▸ Exercise description: Scan the entries below and return each line that contains "region".

▸ Information shown:
[Start of Attachment]
-- ==== Sys2Proof/Machine/Copies.lean ====
section
/-! DEFINITION. The copy instructions (43_decoder R207 to R209). -/

namespace Sys2Proof.Machine

/-- `COPY1` (43_decoder R207): length 4 to 11, offset 11 bits. -/
def execCopy1 (l : BitVec 3) (off : BitVec 11) (s : State) : Host.Outcome State Fault Refusal :=
  .next (s.requireFields 1 fun t => t.copy 1 (4 + l.toNat) off.toNat)

/-- `COPY2` (43_decoder R208): length 1 to 64, offset 16 bits. -/
def execCopy2 (l : BitVec 6) (off : BitVec 16) (s : State) : Host.Outcome State Fault Refusal :=
  .next (s.requireFields 2 fun t => t.copy 2 (1 + l.toNat) off.toNat)

/-- `COPY4` (43_decoder R209): length 1 to 64, offset 32 bits. -/
def execCopy4 (l : BitVec 6) (off : BitVec 32) (s : State) : Host.Outcome State Fault Refusal :=
  .next (s.requireFields 4 fun t => t.copy 4 (1 + l.toNat) off.toNat)

end Sys2Proof.Machine
end

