-- ==== Sys2Proof/Machine/Sequencer.lean ====
section
/-! DEFINITION. What the CORE does in one step while a command runs, and what the host's moves do (43_decoder R200,
R201; 10_state R22, R47; 70_reset R300, R303, R310, R316). -/

namespace Sys2Proof.Machine

/-- Run what a fetch decoded, or raise what the decoder rejected (40_varint R131, 43_decoder R203 to R209). -/
def State.runDecoded (s : State) (d : Except DecodeError (Instr × List Byte)) : Host.Outcome State Fault Refusal :=
  match d with
  | .ok (i, _) => exec i s
  | .error e => .next (s.malformed (causeOf e))

/-- The fetch of a token loads `tag` (43_decoder R201). -/
def State.loadTag (s : State) : State := { s with dec := { s.dec with tag := s.ibufByte s.dec.ip } }

/-- The token loop of the decoder body (43_decoder R200): a token while `ip < ILEN`, then the end-of-stream check. -/
def State.tokenStep (s : State) : Host.Outcome State Fault Refusal :=
  if s.dec.ip < s.ilen.toNat then s.loadTag.runDecoded (decodeToken s.tokenBytes) else .next s.endOfStream

/-- One move of the CORE: while `BUSY` the running command goes on, otherwise the CORE waits (70_reset R300). -/
def State.coreStep (s : State) : Host.Outcome State Fault Refusal :=
  match s.status.state with
  | .idle => .next s
  | .done => .next s
  | .busy =>
    match s.activity with
    | .header => s.runDecoded (decodeHeader s.headerBytes)
    | .tokens => s.tokenStep
    | .encode => s.encoderStep Config.params

/-- A host write of `CMD` (10_state R22): a valid code is the launch of its command; a reserved code, or any code while
`BUSY`, launches nothing and changes nothing (30_encoding R120, 70_reset R316; log 1). -/
def State.commandWrite (s : State) (c : BitVec 3) : Host.Outcome State Fault Refusal :=
  if s.status.state = .busy then .next s
  else
    match decodeCommand c with
    | .ok i => exec i s
    | .error _ => .next s

/-- The reset event (70_reset R300, R302): the reset state; unwritten bytes take new unspecified values and the host's
further moves stay (log 8). -/
def State.resetEvent (s : State) : State := { State.reset with host := s.host, epoch := s.epoch + 1 }

/-- A move of the host, already taken from the schedule; `s` is the state with the further moves (log 2). -/
def State.hostStep (s : State) (m : HostMove) : Host.Outcome State Fault Refusal :=
  match m with
  | .pass => s.coreStep
  | .poll => if s.status.state = .busy then ({ s with host := .poll :: s.host } : State).coreStep else .next s
  | .writeIlen v =>
    if s.status.state = .busy then .refused .hostWriteWhileBusy else .next { s with ilen := v }
  | .writeIbuf addr b =>
    if s.status.state = .busy then .refused .hostWriteWhileBusy
    else .next { s with ibuf := Cells.write s.ibuf addr.toNat b }
  | .writeCmd c => s.commandWrite c
  | .reset => .next s.resetEvent

/-- How many bytes a token fetched from these bytes takes in the stream, payload included (30_encoding R105). -/
def streamBytes (bs : List Byte) : Nat :=
  match decodeToken bs with
  | .ok (.lit m, _) => 1 + (m.toNat + 1)
  | .ok (.litx1 e, _) => 2 + (e.toNat + 1)
  | .ok (.litx2 e, _) => 3 + (e.toNat + 1)
  | .ok (.litx3 e, _) => 4 + (e.toNat + 1)
  | .ok (.litx4 e, _) => 5 + (e.toNat + 1)
  | _ => 5

/-- Place the bytes of a table word, and the zero bytes after them, in `IBUF` (log 13). -/
def State.placeBytes (s : State) (a : Nat) (bs : List Byte) (total : Nat) : State :=
  { s with
    ibuf := Cells.writeAll s.ibuf a (bs ++ List.replicate (total - bs.length) 0#8)
    ilen := BitVec.ofNat 64 (a + max bs.length total) }

/-- Make the next step fetch and run the instruction of a table word (log 13). -/
def State.placeTableWord (s : State) (nbits w : Nat) : State :=
  let bs := tableBytes nbits w
  match tableSpace nbits with
  | .header =>
    ({ s with
        status := { state := .busy, err := .ok, cause := .none }
        activity := .header
        host := .pass :: s.host } : State).placeBytes 0 bs 5
  | .token =>
    ({ s with
        status := { state := .busy, err := .ok, cause := .none }
        activity := .tokens
        host := .pass :: s.host } : State).placeBytes s.dec.ip bs (streamBytes bs)
  | .command =>
    { s with
      status := if s.status.state = .busy then { state := .idle, err := .ok, cause := .none } else s.status
      host := .writeCmd (BitVec.ofNat 3 w) :: s.host }

end Sys2Proof.Machine
end

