/-- A literal's length and the place of its payload fit once its fields lie in the input (43_decoder R202 to R206). -/
theorem DecoderRegs.Fits.setLiteral {d : DecoderRegs} (h : d.Fits) {i : Instr} {f len ilen : Nat}
    (form : literalForm i = some (f, len)) (ilen64 : ilen < 2 ^ 64) (inside : d.ip + 1 + f ≤ ilen) :
    ({ d with len := len, data := d.ip + 1 + f } : DecoderRegs).Fits := by
  have := literalForm_len_le form
  exact ⟨h.ulen, h.ip, h.op, by show len < 2 ^ 33; omega, h.off, by show d.ip + 1 + f < 2 ^ 64; omega⟩

theorem DecoderRegs.Fits.setCopy {d : DecoderRegs} (h : d.Fits) {i : Instr} {w len off : Nat}
    (form : copyForm i = some (w, len, off)) : ({ d with len := len, off := off } : DecoderRegs).Fits :=
  ⟨h.ulen, h.ip, h.op, (copyForm_bounds form).1, (copyForm_bounds form).2, h.data⟩

/-- Moving the cursors within the input and the declared length. -/
theorem DecoderRegs.Fits.setCursors {d : DecoderRegs} (h : d.Fits) {ip op : Nat} (hip : ip < 2 ^ 64)
    (hop : op ≤ d.ulen) : ({ d with ip := ip, op := op } : DecoderRegs).Fits :=
  ⟨h.ulen, hip, hop.trans_lt h.ulen, h.len, h.off, h.data⟩

theorem DecoderRegs.Fits.tokenAdvance {d : DecoderRegs} (h : d.Fits) {i : Instr} {ilen : Nat} (tok : i.space = .token)
    (ilen64 : ilen < 2 ^ 64) (ok : tokenFailure i ilen d = none) : (tokenAdvance i d).Fits := by
  rcases token_form tok with ⟨f, len, form, -⟩ | ⟨w, len, off, form, -⟩
  · simp only [tokenFailure, form] at ok
    split_ifs at ok
    simp only [Machine.tokenAdvance, form]
    exact (h.setLiteral form ilen64 (by omega)).setCursors (by omega) (by show d.op + len ≤ d.ulen; omega)
  · have noLiteral := literalForm_of_copyForm form
    simp only [tokenFailure, form, noLiteral] at ok
    split_ifs at ok
    simp only [Machine.tokenAdvance, form, noLiteral]
    exact (h.setCopy form).setCursors (by omega) (by show d.op + len ≤ d.ulen; omega)

/-- The registers a failing token leaves fit too, since it writes them after its field check only (log 23). -/
theorem DecoderRegs.Fits.tokenFailure {d d' : DecoderRegs} (h : d.Fits) {i : Instr} {ilen : Nat} {c : Cause}
    (ilen64 : ilen < 2 ^ 64) (more : d.ip < ilen) (bad : tokenFailure i ilen d = some (c, d')) : d'.Fits := by
  unfold Machine.tokenFailure at bad
  split at bad
  · rename_i f len form
    split_ifs at bad with whole <;> simp only [Option.some.injEq, Prod.mk.injEq] at bad <;> rw [← bad.2]
    · exact h.setLiteral form ilen64 (by omega)
    · exact h.setLiteral form ilen64 (by omega)
    · exact h
  · rename_i w len off _ form
    split_ifs at bad <;> simp only [Option.some.injEq, Prod.mk.injEq] at bad <;> rw [← bad.2]
    · exact h
    all_goals exact h.setCopy form
  · simp at bad

/-! ## The encoder -/

section
variable {P : Params} {s : State}
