/-- The instructions and events of the Lirrirus, one constructor per row of the opcode table:
the events first, then the words of Rinic. -/
inductive Instr where
  | issueBeat
  | sleepExpiry (gang slice : Nat)
  | resultReturn (op : Nat)
  | homeRead (req : Nat)
  | homeWrite (req : Nat)
  | homeAtomic (req : Ask)
  | biResponse (req : Nat) (dirty : List (BitVec 8))
  | lazyReleaseDrain (flag : Nat)
  | lazyReleaseTimeout (flag : Nat)
  | regionMerge (chip region : Nat)
  | ccInterval
  | clockReconcile
  | sweeperVisit (chip sets : Nat)
  | smbFlushTimeout (core entry : Nat)
  | smbFlushAck (req : Nat)
  | tlbFill (core part asn va : Nat)
  | faultResolve (part asn va : Nat) (ok : Bool)
  | drainProcedure (part asn va : Nat) (ptes : List (BitVec 64))
  | redDrain (group : Nat) (sel : DrainSel)
  | redEntryApply (entry : Nat)
  | redDrainAck (entry : Nat)
  | wsigSignal (op : Nat)
  | homeProp (req : Ask)
  | homeDread (req : Ask)
  | homeRecyc (req : Ask)
  | homeDstat (req : Ask)
  | docReply (op : Nat)
  | sxCommandStart (core : Nat)
  | sxElementLand (cmd elem : Nat)
  | sxResume (cmd : Nat)
  | sxAbort (cmd : Nat)
  | mxCommandStart (group : Nat)
  | mxldbLand (cmd : Nat)
  | mxKstep (cmd : Nat)
  | mxendComplete (cmd : Nat)
  | mxdrainLand (cmd : Nat)
  | mxchkComplete (cmd : Nat)
  | forkProgramRead (prog : Nat)
  | forkProgramComplete (prog : Nat)
  | doorbellWrite (part queue wi : Nat)
  | launchAccept (part queue : Nat)
  | placeTeam (part lid : Nat)
  | discardTeam (team : Nat)
  | preemptWatchdog (team : Nat)
  | groupEnd (group : Nat)
  | roleRestart (group : Nat)
  | launchComplete (part lid : Nat)
  | copyLaunch (part lid : Nat)
  | releaseLaunch (part lid : Nat)
  | gatherTimeout (part lid stage : Nat)
  | stageAllowance (part lid : Nat)
  | riddleReplay (audit : Nat)
  | riddleCompare (audit : Nat)
  | deviceReset
  | partitionReset (part : Nat)
  | resourceRegisterWrite (part off : Nat) (val : BitVec 64)
  | qcfgWrite (part queue : Nat) (val : BitVec 64)
  | ptrootWrite (part asn : Nat) (val : BitVec 64)
  | logcfgWrite (part : Nat) (val : BitVec 64)
  | biasFlip (part : Nat) (val : BitVec 64)
  | registerWrite (fn off : Nat) (val : BitVec 64)
  | hostRead (part win off len : Nat) (mv : HostMeta)
  | hostWrite (part win off : Nat) (bytes : List (BitVec 8)) (mv : HostMeta)
  | snpInv (granule : Nat)
  | snpData (granule : Nat)
  | snpCur (granule : Nat)
  | bridgeDeviceRead (req : Nat)
  | hostGrant (granule : Nat) (grant : GranuleState) (bytes : List (BitVec 8))
  | bridgeDeviceWrite (req : Nat)
  | bridgeWriteAck (req : Nat)
  | bridgeEvict (granule : Nat)
  | bridgeWriteback (granule : Nat)
  | ingestWrite (requester off : Nat) (bytes : List (BitVec 8)) (poisoned : Bool)
  | ingestPiece (stream : Nat)
  | ingestDoorbell (requester off len : Nat)
  | pwrcapWrite (val : BitVec 64)
  | powerCheck
  | attest (val : BitVec 64)
  | dbgctlWrite (val : BitVec 64)
  | dbgselWrite (val : BitVec 64)
  | debugResume (val : BitVec 64)
  | dbgdataRead
  | dbgdataWrite (val : BitVec 64)
  | deviceNumberAssign (num : Nat)
  | ptpSync (reference : Nat)
  | flitRetry (port : Nat)
  | fabricTimeout (req : Nat)
  | remoteRead (dev part asn va len : Nat)
  | remoteWrite (dev part asn va : Nat) (bytes : List (BitVec 8))
  | heldWriteRelease (req : Nat)
  | repStore (req : Ask)
  | repUpdateApply (set : Nat) (seq : RepSeq)
  | repApplyAck (set seq dev : Nat)
  | repLock (set : Nat) (seq : RepSeq)
  | repLockTimeout (set seq dev : Nat)
  | repLoadTimeout (req : Nat)
  | repModeSwitch (set : RepOrder) (lock : Bool)
  | illegalInstruction (word : BitVec 32)
  | fetchFill (core part asn va : Nat)
  | retentionRequest (req : Nat)
  | damagedBit (loc : Storage) (bit : Nat) (uncorrectable : Bool)
  | ingestUnsupportedRequest (requester : Nat)
  | hnop
  | hsched (o : OpHsched)
  | himm (o : OpHimm)
  | hdst (o : OpHdst)
  | hmod (o : OpHmod)
  | iadd (o : OpAB)
  | isub (o : OpAB)
  | iadds (o : OpAB)
  | iaddu (o : OpAB)
  | isubs (o : OpAB)
  | isubu (o : OpAB)
  | imul (o : OpAB)
  | imulh (o : OpAB)
  | iaddG (o : OpAB)
  | isubG (o : OpAB)
  | iaddsG (o : OpAB)
  | iadduG (o : OpAB)
  | isubsG (o : OpAB)
  | isubuG (o : OpAB)
  | imulG (o : OpAB)
  | imulhG (o : OpAB)
  | and (o : OpAB)
  | or (o : OpAB)
  | xor (o : OpAB)
  | andn (o : OpAB)
  | shl (o : OpAB)
  | shr (o : OpAB)
  | sar (o : OpAB)
  | rotl (o : OpAB)
  | andG (o : OpAB)
  | orG (o : OpAB)
  | xorG (o : OpAB)
  | andnG (o : OpAB)
  | shlG (o : OpAB)
  | shrG (o : OpAB)
  | sarG (o : OpAB)
  | rotlG (o : OpAB)
  | imin (o : OpAB)
  | imax (o : OpAB)
  | umin (o : OpAB)
  | umax (o : OpAB)
  | imulhu (o : OpAB)
  | iabsd (o : OpAB)
  | pklo (o : OpAB)
  | pkhi (o : OpAB)
  | iminG (o : OpAB)
  | imaxG (o : OpAB)
  | uminG (o : OpAB)
  | umaxG (o : OpAB)
  | imulhuG (o : OpAB)
  | iabsdG (o : OpAB)
  | pkloG (o : OpAB)
  | pkhiG (o : OpAB)
  | clz (o : OpA)
  | ctz (o : OpA)
  | popc (o : OpA)
  | brev (o : OpA)
  | ineg (o : OpA)
  | inot (o : OpA)
  | iabs (o : OpA)
  | bswap (o : OpA)
  | imad (o : OpABC)
  | imad64 (o : OpABC)
  | imadhs (o : OpABC)
  | imadhz (o : OpABC)
  | imadw (o : OpABC)
  | idot8 (o : OpABC)
  | idot16 (o : OpABC)
  | idivs (o : OpAB)
  | idivz (o : OpAB)
  | irems (o : OpAB)
  | iremz (o : OpAB)
  | icmpeq (o : OpCmp)
  | icmpne (o : OpCmp)
  | icmplt (o : OpCmp)
  | icmple (o : OpCmp)
  | icmpltz (o : OpCmp)
  | icmplez (o : OpCmp)
  | icmptst (o : OpCmp)
  | icmpeqG (o : OpCmp)
  | icmpneG (o : OpCmp)
  | icmpltG (o : OpCmp)
  | icmpleG (o : OpCmp)
  | icmpltzG (o : OpCmp)
  | icmplezG (o : OpCmp)
  | icmptstG (o : OpCmp)
  | fadd (o : OpAB)
  | fsub (o : OpAB)
  | fmul (o : OpAB)
  | fmin (o : OpAB)
  | fmax (o : OpAB)
  | fminn (o : OpAB)
  | fmaxn (o : OpAB)
  | fcpsg (o : OpAB)
  | faddG (o : OpAB)
  | fsubG (o : OpAB)
  | fmulG (o : OpAB)
  | fminG (o : OpAB)
  | fmaxG (o : OpAB)
  | fminnG (o : OpAB)
  | fmaxnG (o : OpAB)
  | fcpsgG (o : OpAB)
  | fma (o : OpFma)
  | fms (o : OpFma)
  | fnma (o : OpFma)
  | fnms (o : OpFma)
  | hdotBf16 (o : OpABC)
  | hdotF16 (o : OpABC)
  | ffmaBf16x4 (o : OpABC)
  | ffmaF16x4 (o : OpABC)
  | fabs (o : OpA)
  | fneg (o : OpA)
  | frnd (o : OpA)
  | frndz (o : OpA)
  | fclass (o : OpA)
  | fgetexp (o : OpA)
  | fgetman (o : OpA)
  | fcvtwl (o : OpA)
  | fcvtwh (o : OpA)
  | fcvtn (o : OpAB)
  | fcvtfi (o : OpA)
  | fcvtfu (o : OpA)
  | fcvtif (o : OpA)
  | fcvtuf (o : OpA)
  | fenc (o : OpNarrow)
  | fdec (o : OpNarrow)
  | fcmpeq (o : OpCmp)
  | fcmpne (o : OpCmp)
  | fcmplt (o : OpCmp)
  | fcmple (o : OpCmp)
  | fcmpun (o : OpCmp)
  | fcmpor (o : OpCmp)
  | fcmpequ (o : OpCmp)
  | fcmpgt (o : OpCmp)
  | fdiv (o : OpAB)
  | fsqrt (o : OpA)
  | cexp2 (o : OpCordic)
  | clog2 (o : OpCordic)
  | csin (o : OpCordic)
  | ccos (o : OpCordic)
  | ctanh (o : OpCordic)
  | csigm (o : OpCordic)
  | crcp (o : OpCordic)
  | crsqrt (o : OpCordic)
  | csqrt (o : OpCordic)
  | catan (o : OpCordic)
  | catan2 (o : OpCordic)
  | csincos (o : OpCordic)
  | chypot (o : OpCordic)
  | xshf (o : OpAB)
  | xup (o : OpAB)
  | xdn (o : OpAB)
  | xbfly (o : OpAB)
  | xget (o : OpAB)
  | xperm (o : OpAB)
  | xrot (o : OpAB)
  | xshfG (o : OpAB)
  | xupG (o : OpAB)
  | xdnG (o : OpAB)
  | xbflyG (o : OpAB)
  | xgetG (o : OpAB)
  | xpermG (o : OpAB)
  | xrotG (o : OpAB)
  | vsum (o : OpA)
  | vfsum (o : OpA)
  | vmin (o : OpRedU)
  | vmax (o : OpRedU)
  | vfmin (o : OpA)
  | vfmax (o : OpA)
  | vscan (o : OpRedX)
  | vfscan (o : OpRedX)
  | pand (o : OpPred2)
  | por (o : OpPred2)
  | pxor (o : OpPred2)
  | pandn (o : OpPred2)
  | pnot (o : OpPred1)
  | pmov (o : OpPred1)
  | pany (o : OpPred1)
  | pall (o : OpPred1)
  | guard (o : OpGuard)
  | guardn (o : OpGuard)
  | guardoff
  | pbal (o : OpPx1)
  | pset (o : OpPset)
  | pget (o : OpPx1)
  | pcnt (o : OpPx1)
  | sel (o : OpSel)
  | madd (o : OpMom2)
  | msub (o : OpMom2)
  | mmul (o : OpMom2)
  | mscl (o : OpMomX)
  | mofs (o : OpMomX)
  | mneg (o : OpMom1)
  | mcpy (o : OpMom1)
  | mrelu (o : OpMom1)
  | mexp (o : OpMom1)
  | msig (o : OpMom1)
  | mtanh (o : OpMom1)
  | mrcp (o : OpMom1)
  | msqr (o : OpMom1)
  | mmake (o : OpMmake)
  | mcolMu (o : OpMcol)
  | mcolVar (o : OpMcol)
  | mcolSd (o : OpMcol)
  | mcolPair (o : OpMcol)
  | mcolSmp (o : OpMcolX)
  | ldg (o : OpLB)
  | ldgx (o : OpLX)
  | stg (o : OpSB)
  | stgx (o : OpSX)
  | lds (o : OpLB)
  | ldsx (o : OpLX)
  | sts (o : OpSB)
  | stsx (o : OpSX)
  | ldo (o : OpLdo)
  | sto (o : OpSto)
  | atmAdd (o : OpAT)
  | atmAnd (o : OpAT)
  | atmOr (o : OpAT)
  | atmXor (o : OpAT)
  | atmMin (o : OpAT)
  | atmMax (o : OpAT)
  | atmMinz (o : OpAT)
  | atmMaxz (o : OpAT)
  | atmXchg (o : OpAT)
  | atmCas (o : OpAT)
  | atmFadd (o : OpAT)
  | raddI32 (o : OpRed)
  | raddI64 (o : OpRed)
  | raddF32 (o : OpRed)
  | raddF64 (o : OpRed)
  | rmin (o : OpAT)
  | rmax (o : OpAT)
  | redfl (o : OpSt)
  | prop (o : OpDoc)
  | dread (o : OpDoc)
  | recyc (o : OpDoc1)
  | dstat (o : OpDoc1)
  | fenceAcq (o : OpFence)
  | fenceRel (o : OpFence)
  | fenceFull (o : OpFence)
  | fenceEng (o : OpFence)
  | wsigSt (o : OpAT)
  | wsigAdd (o : OpAT)
  | pref (o : OpCa)
  | evf (o : OpCa)
  | pin (o : OpCab)
  | unpin (o : OpCb)
  | lhint (o : OpCab)
  | binit (o : OpBinit)
  | barr (o : OpBarG)
  | barrx (o : OpBarGE)
  | bwait (o : OpBwait)
  | btry (o : OpBtry)
  | bdrop (o : OpBarG)
  | bdropRel (o : OpBarG)
  | brAny (o : OpBr)
  | brAll (o : OpBr)
  | brNone (o : OpBr)
  | brUni (o : OpBr)
  | jmp (o : OpJump)
  | call (o : OpJump)
  | ret
  | jmpi (o : OpJumpI)
  | calli (o : OpJumpI)
  | regang (o : OpSt)
  | exit (o : OpSt)
  | sleep (o : OpSleep)
  | yield (o : OpSt)
  | yieldw (o : OpYieldw)
  | role (o : OpRole)
  | region (o : OpRegion)
  | emit (o : OpEmit)
  | lnch (o : OpLnch)
  | fork (o : OpEnF)
  | fkill (o : OpEnA)
  | park (o : OpPark)
  | unpark (o : OpPark)
  | spqOut (o : OpSpq)
  | spqIn (o : OpSpq)
  | mxcfgNf (o : OpEn2)
  | mxcfgTile (o : OpEn2)
  | mxcfgFree (o : OpEn1)
  | mxres (o : OpEn2)
  | mxrel (o : OpEn1)
  | mxldb (o : OpMxldb)
  | mxrake (o : OpEn2)
  | mxbegin (o : OpSt)
  | mxloop (o : OpEn3)
  | mxend (o : OpEnA)
  | mxzero (o : OpEn1)
  | mxdrain (o : OpEn3)
  | mxchk (o : OpEn3)
  | sxcopy (o : OpSx)
  | sxgath (o : OpSx)
  | sxscat (o : OpSx)
  | sxfill (o : OpSx)
  | sxflip (o : OpEnF)
  | sxflipT (o : OpEn2)
  | sxcan (o : OpEnA)
  | sxstat (o : OpEn2)
  | csrr (o : OpCsrr)
  | csrw (o : OpCsrw)
  | csrwErrinj (o : OpCsrwK)
  | csrwClktest (o : OpCsrwK)
  | trap (o : OpCode)
  | eret (o : OpSt)
  | clkCyc (o : OpClk)
  | clkPts (o : OpClk)
  | clkPtp (o : OpClk)
  | devr (o : OpDevr)
  | bkpt (o : OpCode)
  | gset (o : OpGset)
  deriving DecidableEq, Repr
[End of Attachment]
▸ Exercise output:
  | regionMerge (chip region : Nat)
  | region (o : OpRegion)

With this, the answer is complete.